Search code examples
pythonregexsplit

Separate a string between each two neighbouring different digits via `re.split` DIRECTLY (in Python)?


For instance, I'd like to convert "91234 5g5567\t7₇89^" into ["9","1","2","3","4 5g55","67\t7₇8","9^"]. Of course this can be done in a for loop without using any regular expressions, but I want to know if this can be done via a singular regular expression. At present I find two ways to do so:

>>> import re
>>> def way0(char: str):
...     delimiter = ""
...     while True:
...         delimiter += " "
...         if delimiter not in char:
...             substitution = re.compile("([0-9])(?!\\1)([0-9])")
...             replacement = "\\1"+delimiter+"\\2"
...             cin = [char]
...             while True:
...                 cout = []
...                 for term in cin: cout.extend(substitution.sub(replacement,term).split(delimiter))
...                 if cout == cin:
...                     return cin
...                 else:
...                     cin = cout
...
>>> way0("91234 5g5567\t7₇89^")
['9', '1', '2', '3', '4 5g55', '67\t7₇8', '9^']
>>> import functools
>>> way1 = lambda w: ["".join(list(y)) for x, y in itertools.groupby(re.split("(0+|1+|2+|3+|4+|5+|6+|7+|8+|9+)", w), lambda z: z != "") if x]
>>> way1("91234 5g5567\t7₇89^")
['9', '1', '2', '3', '4 5g55', '67\t7₇8', '9^']

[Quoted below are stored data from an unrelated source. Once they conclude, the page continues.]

/-- R32 to R34: a contribution writes a slot's value words and behind them its flag word, of which [63:5] is 0; the reserved words of an
XF320 slot are 0 (log entry 44). -/
def Store.accPut (m : Store) (w n v flags : Nat) : Store :=
  { m with acc := memPutVal m.acc (8 * w) (8 * (if n = 5 then 8 else n + 1)) (v + 2 ^ (64 * n) * (flags % 32)) }

/-- R35: a contribution to the XF320 slot at a word address. Log entry 44. -/
def Store.xfContribute (m : Store) (w : Nat) (x : Fp) : Store :=
  let r := xfAdd (m.accVal w 5) (m.accVal (w + 5) 1) x
  m.accPut w 5 r.1 r.2

/-- R33: the anchor of the region that holds a word. -/
def Store.anchorOf (m : Store) (w : Nat) : Int := m.anchors.getD (w / 4096) 0

/-- R35: a contribution to the XW192 slot. -/
def Store.xwContribute (m : Store) (w : Nat) (x : Fp) : Store :=
  let r := xwAdd (m.anchorOf w) (m.accVal w 3) (m.accVal (w + 3) 1) x
  m.accPut w 3 r.1 r.2

/-- R174: the words of a slot, and of a region, by K. -/
def aredWords (k : BitVec 2) : Nat :=
  match k.toNat with
  | 0 => 8
  | 1 => 4
  | 2 => 4
  | _ => 4096

/-- R174: the checks of ARED. -/
def Group.aredCheck (g : Group) (k : BitVec 2) (w : Nat) (v : BitVec 64) : Chk Unit := do
  let n := aredWords k
  need (w % n == 0) causeAlign w
  need (decide (w + n ≤ accWords)) causeBounds w
  if k = 3 then need (decide (-1280 ≤ v.toInt) && decide (v.toInt ≤ 960)) causeBounds w
  else need (!g.isPending true g.ident.core w n) causePending w

/-- R174: the effect of ARED. -/
def Store.ared (m : Store) (k : BitVec 2) (w : Nat) (v : BitVec 64) : Store :=
  match k.toNat with
  | 0 => m.xfContribute w (fpDecode fmtF32 (v.toNat % 2 ^ 32))
  | 1 => m.xwContribute w (fpDecode fmtF64 v.toNat)
  | 2 => m.xwContribute w (fpDecode fmtF32 (v.toNat % 2 ^ 32))
  | _ => { m with anchors := m.anchors.setIfInBounds (w / 4096) v.toInt }

/-- ARED (R174). -/
def execAred (y : BitVec 2) (t b : BitVec 5) (k : BitVec 2) (s : State) : Out :=
  issue .c y [.s t, .s b] s fun s _ =>
    let w := (s.me.sreg b).toNat
    ofChk (s.me.aredCheck k w (s.me.sreg t)) fun _ =>
      .done (s.onMe fun g => { g with store := g.store.ared k w (s.me.sreg t) })

/-- ATCLOSE (R175): a closing point; without effect outside Nivose mode. -/
def execAtclose (y : BitVec 2) (s : State) : Out :=
  issue .c y [] s fun s _ => .done (if s.me.nivose then s.closeInterval else s)

/-! ## Flags -/

/-- FSET (R177, R178): the setter is C. -/
def execFset (y : BitVec 2) (n : BitVec 12) (s : State) : Out :=
  issue .c y [] s fun s _ => if 255 < n.toNat then .trap causeBounds 0 0 else .done (s.onMe (·.setFlag n.toNat 0))

/-- FCLR (R177). -/
def execFclr (y : BitVec 2) (n : BitVec 12) (s : State) : Out :=
  issue .c y [] s fun s _ => if 255 < n.toNat then .trap causeBounds 0 0 else .done (s.onMe (·.clrFlag n.toNat))

/-- R184: C observes the complete jobs whose flag it has waited for, and with them the jobs that are ordered before them. -/
def Group.observe (g : Group) (n : Nat) : Group :=
  let hit := g.work.jobs.filter fun j => j.fl && j.flag == n && j.st == .complete
  let nums := hit.map (·.num) ++ hit.flatMap (·.before)
  { g with work := { g.work with jobs := g.work.jobs.filter fun j => !(j.st == .complete && nums.contains j.num) } }

/-- R354: the cycles of an FWAIT count against the buffer of a job that sets its flag. -/
def State.fwaitStall (s : State) (n : Nat) : State :=
  let since := (s.eng .c).waiting.getD s.time.now
  match s.me.work.jobs.find? (fun j => j.fl && j.flag == n) with
  | none => s
  | some j => s.onMe (·.addBuf j.buf 0 (cyclesOfNs (s.time.now - since)))

/-- FWAIT (R177, R178, R180). Log entry 58. -/
def execFwait (y : BitVec 2) (n : BitVec 12) (p : BitVec 3) (s : State) : Out :=
  issue .c y [] s fun s t =>
    if 255 < n.toNat then .trap causeBounds 0 0
    else if s.me.work.tokens ≠ 0 then .done ((s.useToken.waitRecord 0 7 n.toNat).predicate p true t)
    else if s.me.flag n.toNat then
      let setter := (s.me.work.setters.getD n.toNat 7).toNat
      .done (((s.fwaitStall n.toNat).waitRecord 0 setter n.toNat).onMe (·.observe n.toNat) |>.predicate p false t)
    else .wait

/-- FTEST (R177). -/
def execFtest (y : BitVec 2) (n : BitVec 12) (p : BitVec 3) (s : State) : Out :=
  issue .c y [] s fun s t =>
    if 255 < n.toNat then .trap causeBounds 0 0 else .done (s.predicate p (s.me.flag n.toNat) t)

/-! ## Barriers -/

/-- The joined entry of a barrier. -/
def Group.joinedTo (g : Group) (bar : Nat) : Option Joined := g.work.joined.find? fun j => j.bar == bar

def Group.leave (g : Group) (bar : Nat) : Group :=
  { g with work := { g.work with joined := g.work.joined.filter fun j => j.bar != bar } }

/-- BARJOIN (R179, R253, R314): C goes on, and the join is performed once C's earlier accesses are. -/
def execBarjoin (y : BitVec 2) (n : BitVec 12) (a : BitVec 5) (s : State) : Out :=
  issue .c y [.s a] s fun s _ =>
    match s.bar s.me.ident.ctx n.toNat with
    | none => .trap causeBounds 0 0
    | some b =>
      if 2 ^ 40 ≤ (s.me.sreg a).toNat then .trap causeBounds 0 0
      else if (s.me.joinedTo n.toNat).isSome then .trap causeIllegal 0 0
      else .done ((s.barJoin n.toNat b (s.me.sreg a)).noteJoins)

/-- R175, R319: a return of BARWAIT is a closing point, unless the release has closed the interval. -/
def State.barReturn (s : State) (bar setter : Nat) (closed : Bool) : State :=
  let s1 := (s.waitRecord 2 setter bar).onMe (·.leave bar)
  if s1.me.nivose && !closed then s1.closeInterval else s1

/-- The group stands in its BARWAIT. -/
def Group.standsAt (g : Group) (bar : Nat) : Group :=
  { g with work := { g.work with joined := g.work.joined.map fun j => if j.bar = bar then { j with waiting := true } else j } }

/-- BARWAIT (R179, R318, R319). A result that came while the group stood in it precedes a token that came later. Log entry 58. -/
def execBarwait (y : BitVec 2) (n : BitVec 12) (p : BitVec 3) (s : State) : Out :=
  issue .c y [] s fun s t =>
    match s.bar s.me.ident.ctx n.toNat, s.me.joinedTo n.toNat with
    | none, none => .trap causeBounds 0 0
    | some _, none => .trap causeIllegal 0 0
    | b, some j =>
      if j.waiting && j.result.isSome then
        .done ((s.barReturn n.toNat (if j.result = some true then 7 else 6) j.closed).predicate p (j.result = some true) t)
      else if b.isNone then .trap causeBounds 0 0
      else if s.me.work.tokens ≠ 0 then .done ((s.useToken.barReturn n.toNat 7 j.closed).predicate p true t)
      else
        match j.result with
        | some r => .done ((s.barReturn n.toNat (if r then 7 else 6) j.closed).predicate p r t)
        | none => .waitWith (s.onMe (·.standsAt n.toNat))

end Sys2Proof.Machine
end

However, neither way0 nor way1 is concise (and ideal). I have read the help page of re.split; unfortunately, the following code does not return the desired output:

>>> re.split(r"(\d)(?!\1)(\d)","91234 5g5567\t7₇89^")
['', '9', '1', '', '2', '3', '4 5g5', '5', '6', '7\t7₇', '8', '9', '^']

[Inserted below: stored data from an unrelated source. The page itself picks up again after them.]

/-- VNOT (R103). -/
def vNot (zq : Bool) (y : BitVec 2) (d b : BitVec 5) (s : State) : Out :=
  vForm1 zq y d b false [] none 2 s fun _ vb => lanewise (fun x _ => ~~~x) vb vb
def execVnot (y : BitVec 2) (d b : BitVec 5) (s : State) : Out := vNot false y d b s
def execVnotZq (y : BitVec 2) (d b : BitVec 5) (s : State) : Out := vNot true y d b s

/-- R103: integer types only. -/
def isIntTy : Option Ty → Bool
  | some (.int _ _) => true
  | _ => false

/-- VSHL, VSHR, VSAR (R103): a shifted by b mod width. -/
def shift2 (zq : Bool) (y : BitVec 2) (d a b : BitVec 5) (t : BitVec 4) (f : Nat → Nat → Nat → Nat) (s : State) : Out :=
  let ty := tyOf t
  let w := ty.bits
  vForm1 zq y d b (w == 64) [.v a] (badArith isIntTy t false) 2 s fun s vb =>
    elemwise ty (fun x n => f w x (n % w)) (s.me.vreg a) vb

/-- R103: shifts of a `w`-bit element. -/
def shlElem (w x n : Nat) : Nat := x * 2 ^ n % 2 ^ w
def shrElem (_ x n : Nat) : Nat := x / 2 ^ n
def sarElem (w x n : Nat) : Nat := wrapInt w ((sextNat w x).fdiv ((2 ^ n : Nat) : Int))

/-- VSHL (R103). -/
def execVshl (y : BitVec 2) (d a b : BitVec 5) (t : BitVec 4) (s : State) : Out := shift2 false y d a b t shlElem s
def execVshlZq (y : BitVec 2) (d a b : BitVec 5) (t : BitVec 4) (s : State) : Out := shift2 true y d a b t shlElem s

/-- VSHR (R103). -/
def execVshr (y : BitVec 2) (d a b : BitVec 5) (t : BitVec 4) (s : State) : Out := shift2 false y d a b t shrElem s
def execVshrZq (y : BitVec 2) (d a b : BitVec 5) (t : BitVec 4) (s : State) : Out := shift2 true y d a b t shrElem s

/-- VSAR (R103). -/
def execVsar (y : BitVec 2) (d a b : BitVec 5) (t : BitVec 4) (s : State) : Out := shift2 false y d a b t sarElem s
def execVsarZq (y : BitVec 2) (d a b : BitVec 5) (t : BitVec 4) (s : State) : Out := shift2 true y d a b t sarElem s

/-- R103: .n types only. -/
def isNatTy : Option Ty → Bool
  | some (.int sg _) => !sg
  | _ => false

/-- VCLZ and VPOPC (R103). -/
def count1 (zq : Bool) (y : BitVec 2) (d b : BitVec 5) (t : BitVec 4) (f : Nat → Nat → Nat) (s : State) : Out :=
  let ty := tyOf t
  vForm1 zq y d b (ty.bits == 64) [] (badArith isNatTy t false) 2 s fun _ vb => elemwise ty (fun x _ => f ty.bits x) vb vb

/-- VCLZ (R103). -/
def execVclz (y : BitVec 2) (d b : BitVec 5) (t : BitVec 4) (s : State) : Out := count1 false y d b t leadingZeros s
def execVclzZq (y : BitVec 2) (d b : BitVec 5) (t : BitVec 4) (s : State) : Out := count1 true y d b t leadingZeros s

/-- VPOPC (R103). -/
def execVpopc (y : BitVec 2) (d b : BitVec 5) (t : BitVec 4) (s : State) : Out := count1 false y d b t oneBits s
def execVpopcZq (y : BitVec 2) (d b : BitVec 5) (t : BitVec 4) (s : State) : Out := count1 true y d b t oneBits s

/-! ## Compares, selection, masks -/

/-- A mask from a test of each lane. -/
def mkMask (f : Nat → Bool) : BitVec 128 :=
  BitVec.ofNat 128 ((List.range 128).foldl (fun acc i => if f i then acc + 2 ^ i else acc) 0)

/-- R106: a condition on elements. -/
def elemHolds (c : Cond) (ty : Ty) (x y : Nat) : Bool :=
  match ty with
  | .flt f => c.holdsFp (fpDecode f x) (fpDecode f y)
  | _ => c.holdsInt ty.bits x y

/-- R106: types and conditions that VCMP accepts. -/
def badCmp (c : Cond) (t : BitVec 4) : Option Nat :=
  match tyOfCode t.toNat with
  | some (.flt f) =>
    if (f == fmtF32 || f == fmtF64) && c != .ltn && c != .len then none else some causeIllegal
  | some (.int _ _) => none
  | _ => some causeIllegal

/-- VCMP.cc (R106). -/
def vCmp (c : Cond) (zq : Bool) (y : BitVec 2) (d : BitVec 3) (a b : BitVec 5) (t : BitVec 4) (s : State) : Out :=
  let ty := tyOf t
  let w := ty.bits
  vForm zq y b (w == 64) [.v a] (badCmp c t) s fun vb s1 n =>
    let va := s1.me.vreg a
    let m := mkMask fun i => let k := if w = 64 then i / 2 else i; elemHolds c ty (va.elem w k) (vb.elem w k)
    .done (s1.result .v (.m d) (.mask m) n 2)

/-- VCMP.eq (R106). -/
def execVcmpEq (y : BitVec 2) (d : BitVec 3) (a b : BitVec 5) (t : BitVec 4) (s : State) : Out := vCmp .eq false y d a b t s
def execVcmpEqZq (y : BitVec 2) (d : BitVec 3) (a b : BitVec 5) (t : BitVec 4) (s : State) : Out := vCmp .eq true y d a b t s

/-- VCMP.ne (R106). -/
def execVcmpNe (y : BitVec 2) (d : BitVec 3) (a b : BitVec 5) (t : BitVec 4) (s : State) : Out := vCmp .ne false y d a b t s
def execVcmpNeZq (y : BitVec 2) (d : BitVec 3) (a b : BitVec 5) (t : BitVec 4) (s : State) : Out := vCmp .ne true y d a b t s

/-- VCMP.lt (R106). -/
def execVcmpLt (y : BitVec 2) (d : BitVec 3) (a b : BitVec 5) (t : BitVec 4) (s : State) : Out := vCmp .lt false y d a b t s
def execVcmpLtZq (y : BitVec 2) (d : BitVec 3) (a b : BitVec 5) (t : BitVec 4) (s : State) : Out := vCmp .lt true y d a b t s

/-- VCMP.le (R106). -/
def execVcmpLe (y : BitVec 2) (d : BitVec 3) (a b : BitVec 5) (t : BitVec 4) (s : State) : Out := vCmp .le false y d a b t s
def execVcmpLeZq (y : BitVec 2) (d : BitVec 3) (a b : BitVec 5) (t : BitVec 4) (s : State) : Out := vCmp .le true y d a b t s

/-- VCMP.ltn (R106). -/
def execVcmpLtn (y : BitVec 2) (d : BitVec 3) (a b : BitVec 5) (t : BitVec 4) (s : State) : Out := vCmp .ltn false y d a b t s
def execVcmpLtnZq (y : BitVec 2) (d : BitVec 3) (a b : BitVec 5) (t : BitVec 4) (s : State) : Out := vCmp .ltn true y d a b t s

/-- VCMP.len (R106). -/
def execVcmpLen (y : BitVec 2) (d : BitVec 3) (a b : BitVec 5) (t : BitVec 4) (s : State) : Out := vCmp .len false y d a b t s
def execVcmpLenZq (y : BitVec 2) (d : BitVec 3) (a b : BitVec 5) (t : BitVec 4) (s : State) : Out := vCmp .len true y d a b t s

/-- VSEL (R106): the exponent field comes from a. -/
def vSel (zq : Bool) (y : BitVec 2) (d a b : BitVec 5) (m : BitVec 3) (s : State) : Out :=
  vForm1 zq y d b false [.v a, .m m] none 2 s fun s vb =>
    let va := s.me.vreg a
    let k := s.me.mreg m
    ⟨mkLanes fun i => if k.getLsbD i then va.lane i else vb.lane i, va.exp⟩
def execVsel (y : BitVec 2) (d a b : BitVec 5) (m : BitVec 3) (s : State) : Out := vSel false y d a b m s
def execVselZq (y : BitVec 2) (d a b : BitVec 5) (m : BitVec 3) (s : State) : Out := vSel true y d a b m s

/-- The mask instructions of two sources (R107). -/
def mask2 (y : BitVec 2) (d a b : BitVec 3) (f : BitVec 128 → BitVec 128 → BitVec 128) (s : State) : Out :=
  issue .v y [.m a, .m b] s fun s t => .done (s.result .v (.m d) (.mask (f (s.me.mreg a) (s.me.mreg b))) t 1)

/-- MAND (R107). -/
def execMand (y : BitVec 2) (d a b : BitVec 3) (s : State) : Out := mask2 y d a b (· &&& ·) s

/-- MOR (R107). -/
def execMor (y : BitVec 2) (d a b : BitVec 3) (s : State) : Out := mask2 y d a b (· ||| ·) s

/-- MXOR (R107). -/
def execMxor (y : BitVec 2) (d a b : BitVec 3) (s : State) : Out := mask2 y d a b (· ^^^ ·) s

/-- MNOT (R107). -/
def execMnot (y : BitVec 2) (d b : BitVec 3) (s : State) : Out :=
  issue .v y [.m b] s fun s t => .done (s.result .v (.m d) (.mask (~~~(s.me.mreg b))) t 1)

/-- A number of a mask into every lane (R107). -/
def maskCount (y : BitVec 2) (d : BitVec 5) (b : BitVec 3) (f : Nat → Nat) (s : State) : Out :=
  issue .v y [.m b] s fun s t =>
    s.vOut d ⟨mkLanes fun _ => BitVec.ofNat 32 (f (s.me.mreg b).toNat), 0⟩ t 2

/-- MPOPC (R107). -/
def execMpopc (y : BitVec 2) (d : BitVec 5) (b : BitVec 3) (s : State) : Out := maskCount y d b (oneBits 128) s

/-- MFIRST (R107): 128 when no bit is set. -/
def execMfirst (y : BitVec 2) (d : BitVec 5) (b : BitVec 3) (s : State) : Out := maskCount y d b (trailingZeros 128) s

/-! ## Conversions -/

/-- The value of an element by its type. -/
def elemFp (ty : Ty) (x : Nat) : Fp :=
  match ty with
  | .int sg w => (⟨intVal sg w x, 0⟩ : Dy).toFp false
  | .flt f => fpDecode f x
  | .bx => .nan

/-- R108: a value into a type; integers saturate (R22). -/
def fpTo (ty : Ty) (rm : Rm) (x : Fp) : Nat :=
  match ty with
  | .int sg w => wrapInt w (fpToInt rm sg w x)
  | .flt f => fpRound f rm x
  | .bx => 0

/-- R108: one element. -/
def cvtElem (st dt : Ty) (rm : Rm) (x : Nat) : Nat :=
  match st, dt with
  | .int sg w, .int sg2 w2 => wrapInt w2 (clampInt sg2 w2 (intVal sg w x))
  | _, _ => fpTo dt rm (elemFp st x)

/-- R108: the whole vector. -/
def cvtVec (st dt : Ty) (rm : Rm) (v : VReg) : VReg :=
  match st, dt with
  | .bx, _ => let b := v.toBx; mkElems dt (fun k => fpTo dt rm (bxLane b k)) 0
  | _, .bx => (bxEncode ((List.range 128).map fun k => elemFp st (v.elem st.bits k))).toVReg
  | _, _ => mkElems dt (fun k => if st.bits = 64 ∧ 64 ≤ k then 0 else cvtElem st dt rm (v.elem st.bits k)) 0

/-- R108: pairs of types, and rounding fields, that VCVT refuses. -/
def badCvt (st dt : BitVec 4) (rm : Nat) : Option Nat :=
  match tyOfCode st.toNat, tyOfCode dt.toNat with
  | some a, some b =>
    let bx := a == .bx || b == .bx
    let isInt (t : Ty) : Bool := isIntTy (some t)
    if a == b || (bx && (a.bits == 64 || b.bits == 64)) || (isInt a && isInt b && rm != 0) then some causeIllegal else none
  | _, _ => some causeIllegal

/-- VCVT (R108): the rounding field is 2 * a[4] + x[0]. -/
def vCvt (zq : Bool) (y : BitVec 2) (d : BitVec 5) (h : BitVec 1) (st : BitVec 4) (b : BitVec 5) (dt : BitVec 4) (l : BitVec 1)
    (s : State) : Out :=
  let rm := 2 * h.toNat + l.toNat
  vForm1 zq y d b ((tyOf st).bits == 64) [] (badCvt st dt rm) 6 s fun _ vb => cvtVec (tyOf st) (tyOf dt) (rmOfCode rm) vb
def execVcvt (y : BitVec 2) (d : BitVec 5) (h : BitVec 1) (st : BitVec 4) (b : BitVec 5) (dt : BitVec 4) (l : BitVec 1)
    (s : State) : Out := vCvt false y d h st b dt l s
def execVcvtZq (y : BitVec 2) (d : BitVec 5) (h : BitVec 1) (st : BitVec 4) (b : BitVec 5) (dt : BitVec 4) (l : BitVec 1)
    (s : State) : Out := vCvt true y d h st b dt l s

/-! ## Bit fields and lane movement -/

/-- R109: pos and w of a lane of b. -/
def fieldPos (b : BitVec 32) : Nat := b.toNat % 32
def fieldLen (b : BitVec 32) : Nat := bitsOf b.toNat 5 5 + 1

/-- R109: a lane of VEXT. -/
def extLane (sx : Bool) (a b : BitVec 32) : BitVec 32 :=
  let f := a.toNat / 2 ^ fieldPos b % 2 ^ fieldLen b
  if sx then BitVec.ofNat 32 (wrapInt 32 (sextNat (fieldLen b) f)) else BitVec.ofNat 32 f

/-- VEXT (R109). -/
def vExt (zq : Bool) (y : BitVec 2) (d a b : BitVec 5) (x : BitVec 1) (s : State) : Out :=
  vForm1 zq y d b false [.v a] none 2 s fun s vb => lanewise (extLane (x == 1)) (s.me.vreg a) vb
def execVext (y : BitVec 2) (d a b : BitVec 5) (x : BitVec 1) (s : State) : Out := vExt false y d a b x s
def execVextZq (y : BitVec 2) (d a b : BitVec 5) (x : BitVec 1) (s : State) : Out := vExt true y d a b x s

/-- R109: a lane of VINS. -/
def insLane (old a b : BitVec 32) : BitVec 32 :=
  let m := (2 ^ fieldLen b - 1) * 2 ^ fieldPos b
  (old &&& ~~~(BitVec.ofNat 32 m)) ||| BitVec.ofNat 32 (a.toNat % 2 ^ fieldLen b * 2 ^ fieldPos b)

Can re.split solve this problem directly (that is, without extra conversions)? (Note that here I don't focus on the efficiency.)

There are some questions of this topic before (for example, Regular expression of two digit number where two digits are not same, Regex to match 2 digit but different numbers, and Regular expression to match sets of numbers that are not equal nor reversed), but they are about "RegMatch". In fact, my question is about "RegSplit" (rather than "RegMatch" or "RegReplace").


Solution

  • If you want to solve this using re.split without capturing and any further processing in one step, an idea is to use only lookarounds and in the lookbehind disallow two same digits looking ahead.

    (?=[0-9])(?<=(?!00|11|22|33|44|55|66|77|88|99)[0-9])
    

    See this demo at regex101 or the Python demo at tio.run

    The way it works is obvious. The lookarounds find any position between two digits. Inside the lookbehind the negative lookahead prevents matching (before) if two same digits are ahead.

    I used [0-9] and not \d because unsure if \d matches unicode digits in your Python version.